Stored items from a collection
Content starts
/-- A frame of a baseband input being received (R148, R149, R253 to R255): FRAME_START fields, arrival stamp, whether its pixels are
stored, and the payloads received by line and first pixel. -/
structure InFrame where
  w : Nat
  h : Nat
  fmt : Nat
  stamp : Nat
  store : Bool
  parts : List ((Nat × Nat) × List Byte)
  deriving DecidableEq, Repr

/-- A baseband input beyond its registers: complete frames, the frame being received, and the last 16 complete frames with CRC and
size (R316). -/
structure InSt where
  num : Nat := 0
  cur : Option InFrame := none
  hist : List (Nat × Nat × Nat × Nat) := []
  deriving DecidableEq, Repr

/-- A first-seen record (R306): pairs of value and tick oldest first, the value dropped last, the entry of the previous release. -/
structure SeenRec where
  pairs : List (Nat × Nat) := []
  dropped : Option Nat := none
  last : Nat := 0
  deriving DecidableEq, Repr

/-- A read in a channel's read queue (R343): master, address, bytes, whether it was promoted, and the REFCLK clock at which it came. -/
structure RdReq where
  m : Nat
  a : Nat
  n : Nat
  promoted : Bool
  clk : Nat
  deriving DecidableEq, Repr

/-- A DDR channel beyond its registers: REFCLK ns of the next refresh (R347); the training operation in hand, its row, and whether it
has started (R351, R352); reads that wait; code words asked for in the last 50 µs, by REFCLK clock (R358); the REFCLK clock at which the
last read was served (R344). -/
structure DdrCh where
  next : Nat := 0
  trn : Option (Nat × Nat × Bool) := none
  rq : List RdReq := []
  asked : List (Nat × Nat) := []
  lastRd : Nat := 0
  deriving DecidableEq, Repr

/-- Where a frequency change stands (R355): none, the PLL locks, a window is searched, or the change runs. -/
inductive FcStage where
  | idle | lock | search | change
  deriving DecidableEq, Repr

/-- A permitted write to DRAM that waits for a frequency change to end (R355): master, address, bytes, and whether they are poison. -/
structure FcWrite where
  m : Nat
  a : Nat
  d : List Byte
  bad : Bool
  deriving DecidableEq, Repr

/-- What a master asked of DRAM while a frequency change runs, done when it ends (R355): the effects of a read of code words by master `m`, an
operation of the checker test window, the end of a Churn scan after the rewrite owed, a barge that BL_TXQ_CMD forms, and a snapshot's data. -/
inductive LateOp where
  | read (m : Nat) (us : List Nat)
  | diag (op u : Nat) (d : List Byte) (chk : Nat)
  | abort
  | txq (q typ spec a n : Nat)
  | snap (q t : Nat) (rs : List (Nat × Nat))
  | mark (i : Nat) (k : Mark)
  deriving DecidableEq, Repr

/-- An entry of a check-value unit's queue (R409): the register written, by its offset in the unit; what that register held before; the ns
at which the unit has acted on it; for a compare, whether it finds a mismatch, and its result. -/
structure CvuEntry where
  reg : Nat
  was : Word
  done : Nat
  outcome : Option (Bool × Nat)
  deriving DecidableEq, Repr

/-- A frequency change: its stage, the REFCLK clock at which that stage began, the writes that wait at their ports, and what else waits. -/
structure FcSt where
  stage : FcStage := .idle
  clk : Nat := 0
  writes : List FcWrite := []
  late : List LateOp := []
  deriving DecidableEq, Repr

/-- Churn beyond its registers (R374 to R376): the unit read whose rewrite is still to come, with whether a write reached it since, and
the first REFCLK clock at which the rate limit allows a read. -/
structure ChurnSt where
  unit : Option (Nat × Bool) := none
  clk : Nat := 0
  deriving DecidableEq, Repr

/-- Telemetry dumps (R433): the REFCLK clock at which the last periodic dump fell due, and the tick of the last boundary dump. -/
structure DumpSt where
  clk : Nat := 0
  tick : Option Nat := none
  deriving DecidableEq, Repr
/-- An operator command in the carry buffer (R451): its SEQ, header and padded payload, and the count of releases when accepted. -/
structure Cmd where
  seq : Nat
  data : List Byte
  since : Nat
  deriving DecidableEq, Repr

/-- A snapshot being received (R467): target tick, SNAP_DATA barges and running CRC so far, and whether one was refused. -/
structure SnapRx where
  tick : Nat
  count : Nat
  crc : Nat
  bad : Bool
  deriving DecidableEq, Repr

/-- The pair block beyond its registers (R438 to R473): the carry buffer and highest SEQ used; releases so far; what boundary n sampled
and, where the message fixes it, the own list (count, bytes, CARRIED); partner messages held for this tick and the next, the one that
counts; the miss and the mismatch or ROLE_BAD of this tick, MATCH, and the partner's digest; the chip's digest (tick, CRC, HEADS); a full
compare due, the state CRCs computed last, the CRC to be sent; equal digests in a row up to tick `eqTick`, a full compare equal since
READY; the ready ticks of this chip and of its partner, the tick in which both were last cancelled, and the one reached; kicks of this tick and the last; HB_OUT's last pulse in
µs; pin values taken that do not act yet, newest first, with their times; SWAP_DUE answered; phases of the tick still due; the health word; a
snapshot being received. -/
structure PairSt where
  carry : List Cmd := []
  hiSeq : Option Nat := none
  releases : Nat := 0
  stream : List Nat := []
  input : List Nat := []
  list : Option (Nat × List Byte × Bool) := none
  msgs : List AgreeMsg := []
  cur : Option AgreeMsg := none
  miss : Bool := false
  differ : Bool := false
  alike : Bool := false
  partner : Nat := 0
  dig : Option (Nat × Nat × Nat) := none
  fullDue : Bool := false
  states : List (Nat × Nat) := []
  eqRun : Nat := 0
  eqTick : Nat := 0
  stateOk : Bool := false
  readyAt : Option Nat := none
  partnerAt : Option Nat := none
  spoilt : Option Nat := none
  joinedAt : Option Nat := none
  kicked : Bool := false
  wasKicked : Bool := false
  pulse : Nat := 0
  taken : List (Nat × Nat) := []
  swapped : Bool := false
  deadlineDue : Bool := false
  releaseDue : Bool := false
  health : List Byte := List.replicate 32 0
  snap : Option SnapRx := none
  deriving DecidableEq, Repr

/-- A touch node (R478): consecutive scans at or above TH, below REL_TH and at or below −NEG_TH, the REFCLK clock at which it became
TOUCHED, and whether it was TOUCHED in a scan since the last report in an inbox. -/
structure TouchNode where
  above : Nat := 0
  under : Nat := 0
  neg : Nat := 0
  since : Nat := 0
  ever : Bool := false
  deriving DecidableEq, Repr

/-- The touch front end beyond its registers (R474 to R485): nodes; those whose baseline firmware or barges have set since EN; those
whose STUCK a write is to clear; the next scan is the first; start of the latest scan or test, and that a scan is in progress; the pins
are driven; when a node was last touched, or idle time began; a scan has ended since the last report, NOW of that report, STUCK or FAULT
changed since, a new owner, a report lost; the report queued; scans towards a drift step; when a new owner starts; when TOUCH_BASE was
last sent; when the latest test began. -/
structure TouchSt where
  nodes : Tbl TouchNode := []
  written : List Nat := []
  loaded : List Nat := []
  unstick : List Nat := []
  first : Bool := true
  start : Option Nat := none
  scan : Bool := false
  driving : Bool := false
  idle : Nat := 0
  fresh : Bool := false
  now : List Nat := []
  changed : Bool := false
  newOwner : Bool := false
  gap : Bool := false
  queued : Option (List Byte) := none
  drift : Nat := 0
  ownAt : Option Nat := none
  sent : Nat := 0
  testAt : Nat := 0
  deriving DecidableEq, Repr


/-- Where the device stands in its power sequence: waiting for its rails, held in reset, running, or in RETAIN or DEEP. -/
inductive Phase where
  | rails | reset | run | retain | deep
  deriving DecidableEq, Repr

/-- A flash operation in progress (R527): kind 0 PROGRAM, 1 ERASE_4K, 2 ERASE_64K, offset, the data to program, and the
REFCLK clock at which it began. -/
structure XspiOp where
  kind : Nat
  off : Nat
  data : List Byte
  clk : Nat
  deriving DecidableEq, Repr

/-- Power, reset, boot and pins beyond the registers. `kind` is the reset being taken; `clkPoint` the DVFS point of the
application-core clocks; `kwLoad` the REFCLK clock of the last keeper-watchdog load; `fuses` the version fuses blown; `keyHash` the
fused KEY_HASH, 32 bytes (none fused: DESIGN CHOICE, log entry 2); `warm`
the length, entry and digest kept in retention (R521); `vSlot` the 100 ns in which VDD_CORE was last sampled (R524), `released` the REFCLK clock
at which the latest core reset ended (R530). -/
structure PwrSt where
  phase : Phase := .run
  kind : Nat := 0
  railEn : Bool := true
  vid : Nat := 1
  thermN : Bool := true
  clkPoint : Nat := 1
  dvfsTo : Nat := 1
  woke : Bool := false
  kwLoad : Nat := 0
  fuses : Nat := 0
  keyHash : List Byte := List.replicate 32 0
  warm : Option (Nat × Nat × List Byte) := none
  xop : Option XspiOp := none
  rolePins : Nat := 3
  pairSel : Bool := false
  vSlot : Option Nat := none
  released : Nat := 0
  deriving DecidableEq, Repr

/-- A UART beyond its registers (R546, R548): bytes queued to send, bytes received, oldest first, and the REFCLK clock at which the byte
at the head of the send queue began. -/
structure UartSt where
  tx : List Byte := []
  rx : List Byte := []
  since : Nat := 0
  deriving DecidableEq, Repr

/-- What an I²C controller puts on its bus (R546). -/
inductive BusItem where
  | start
  | addr (a : Nat) (read : Bool)
  | write (b : Byte)
  | read
  | stop
  deriving DecidableEq, Repr
/-- The latest transfer of an I²C controller: what it puts on the bus, in order, and the SCL rate in kHz. -/
structure I2cSt where
  bus : List BusItem := []
  khz : Nat := 100
  deriving DecidableEq, Repr

/-- The test access port and the debug master (R543, R545): instruction, boundary register, bypass register, the access in progress, the outcome of the
latest one. -/
structure TapSt where
  ir : Nat := 2
  bsr : Nat := 0
  bypass : Bool := false
  req : Option Nat := none
  out : Nat := 0
  deriving DecidableEq, Repr

/-- Why a step ends with no next state although the spec describes the command. No command of this model raises one. -/
inductive Fault where
  /-- Raised by no meaning of this model. Safe: it is never an answer. -/
  | unused
  deriving DecidableEq, Repr

/-- Why a step gives no meaning to a command. -/
inductive Refusal where
  /-- Raised by an arm of exec whose command has no meaning yet. Safe: nothing can be proved of such a command. -/
  | notModelled (mnemonic : String)
  deriving DecidableEq, Repr

/-- The whole machine. `regs` holds the registers by offset from 0x50_0000_0000 (the shadow or pending copy of RWS fields),
`live` the live copies of RWS fields; `mem` the bytes of DRAM and of the addressable SRAMs; `chk` the stored check bits of a
code word XOR the correct ones; `flash` the boot flash;
`gpio` the levels that the board drives on the GPIO balls. -/
structure State where
  regs : Tbl Word := []
  live : Tbl Word := []
  mem : Tbl Byte := []
  chk : Tbl Nat := []
  flash : Tbl Byte := []
  latch : Tbl Word := []
  time : TimeSt := {}
  cores : Tbl CoreSt := []
  lines : List Line := []
  serv : List (Nat × Nat) := []
  log : LogSt := {}
  sqWait : Tbl SqWait := []
  sqReached : Tbl Nat := []
  chambers : Tbl Chamber := []
  flips : Nat := 0
  desc : Tbl (List Byte) := []
  inboxCur : Tbl Byte := []
  inboxPrev : Tbl Byte := []
  wq : Tbl (List Nat) := []
  ddr : Tbl DdrCh := []
  fc : FcSt := {}
  churn : ChurnSt := {}
  dump : DumpSt := {}
  links : Tbl LinkSt := []
  tests : Tbl TestSt := []
  dctx : Tbl DecCtx := []
  deng : Tbl DecEng := []
  ectx : Tbl EncCtx := []
  eeng : Tbl EncEng := []
  layers : List Layer := []
  heads : Tbl HeadSt := []
  wbs : Tbl WbSt := []
  ins : Tbl InSt := []
  seen : Tbl SeenRec := []
  pair : PairSt := {}
  touch : TouchSt := {}
  pwr : PwrSt := {}
  applies : List Nat := []
  uarts : Tbl UartSt := []
  cvus : Tbl (List CvuEntry) := []
  i2cs : Tbl I2cSt := []
  gpio : Word := 0
  tap : TapSt := {}
  resp : Resp := .none
  pending : List Instr := []
  deriving DecidableEq, Repr

/-- The newest record after power-on: RESET of kind POR (R416, R422). -/
def resetEvent : LogEv := { typ := 2, master := 0xFF, payload := List.replicate 16 0, time := 0, last := 0, fold := true }

/-- The machine as it leaves a power-on reset in an unpaired place (R416, R438, R507, R516): every register at the reset value of its
table, ALONE on the pins, the Keeper at the first word of the boot ROM, and in the Logbook the ARMED and RESET records that the
hardware writes: two modifications, SEQ 1 and 2 taken, the newest at offset 48, the Keep area used up to offset 96. -/
def State.reset : State :=
  { regs := [
      (0x60020, 4) /- LOG_WCOUNT_LO -/, (0x60028, 3) /- LOG_NEXT_SEQ_LO -/, (0x60030, 0x80000030) /- LOG_TAIL -/,
      (0x60034, 0x60) /- LOG_KEEP_END -/, (0x980004, 0x40070) /- STEP_STATUS -/, (0xA00030, 2) /- TOUCH_STATUS -/]
    mem := [
      (0x4200000000, 1) /- SEQ -/, (0x4200000018, 1) /- ARMED -/, (0x420000001A, 1) /- LEN -/, (0x420000001B, 0xFF), (0x420000001C, 1),
      (0x4200000028, 8) /- KEEP -/,
      (0x4200000030, 2) /- SEQ -/, (0x4200000048, 2) /- RESET -/, (0x420000004A, 1), (0x420000004B, 0xFF), (0x420000004C, 1)]
    log := { newest := some resetEvent, free := 96 }
    touch := { driving := true, newOwner := true } }

end Sys2Proof.Machine
end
Content ends
EXERCISE INSTRUCTIONS
Whenever the string "rails" shows up in a line of the entries, copy that line.

EXERCISE RESPONSE
/-- Where the device stands in its power sequence: waiting for its rails, held in reset, running, or in RETAIN or DEEP. -/
  | rails | reset | run | retain | deep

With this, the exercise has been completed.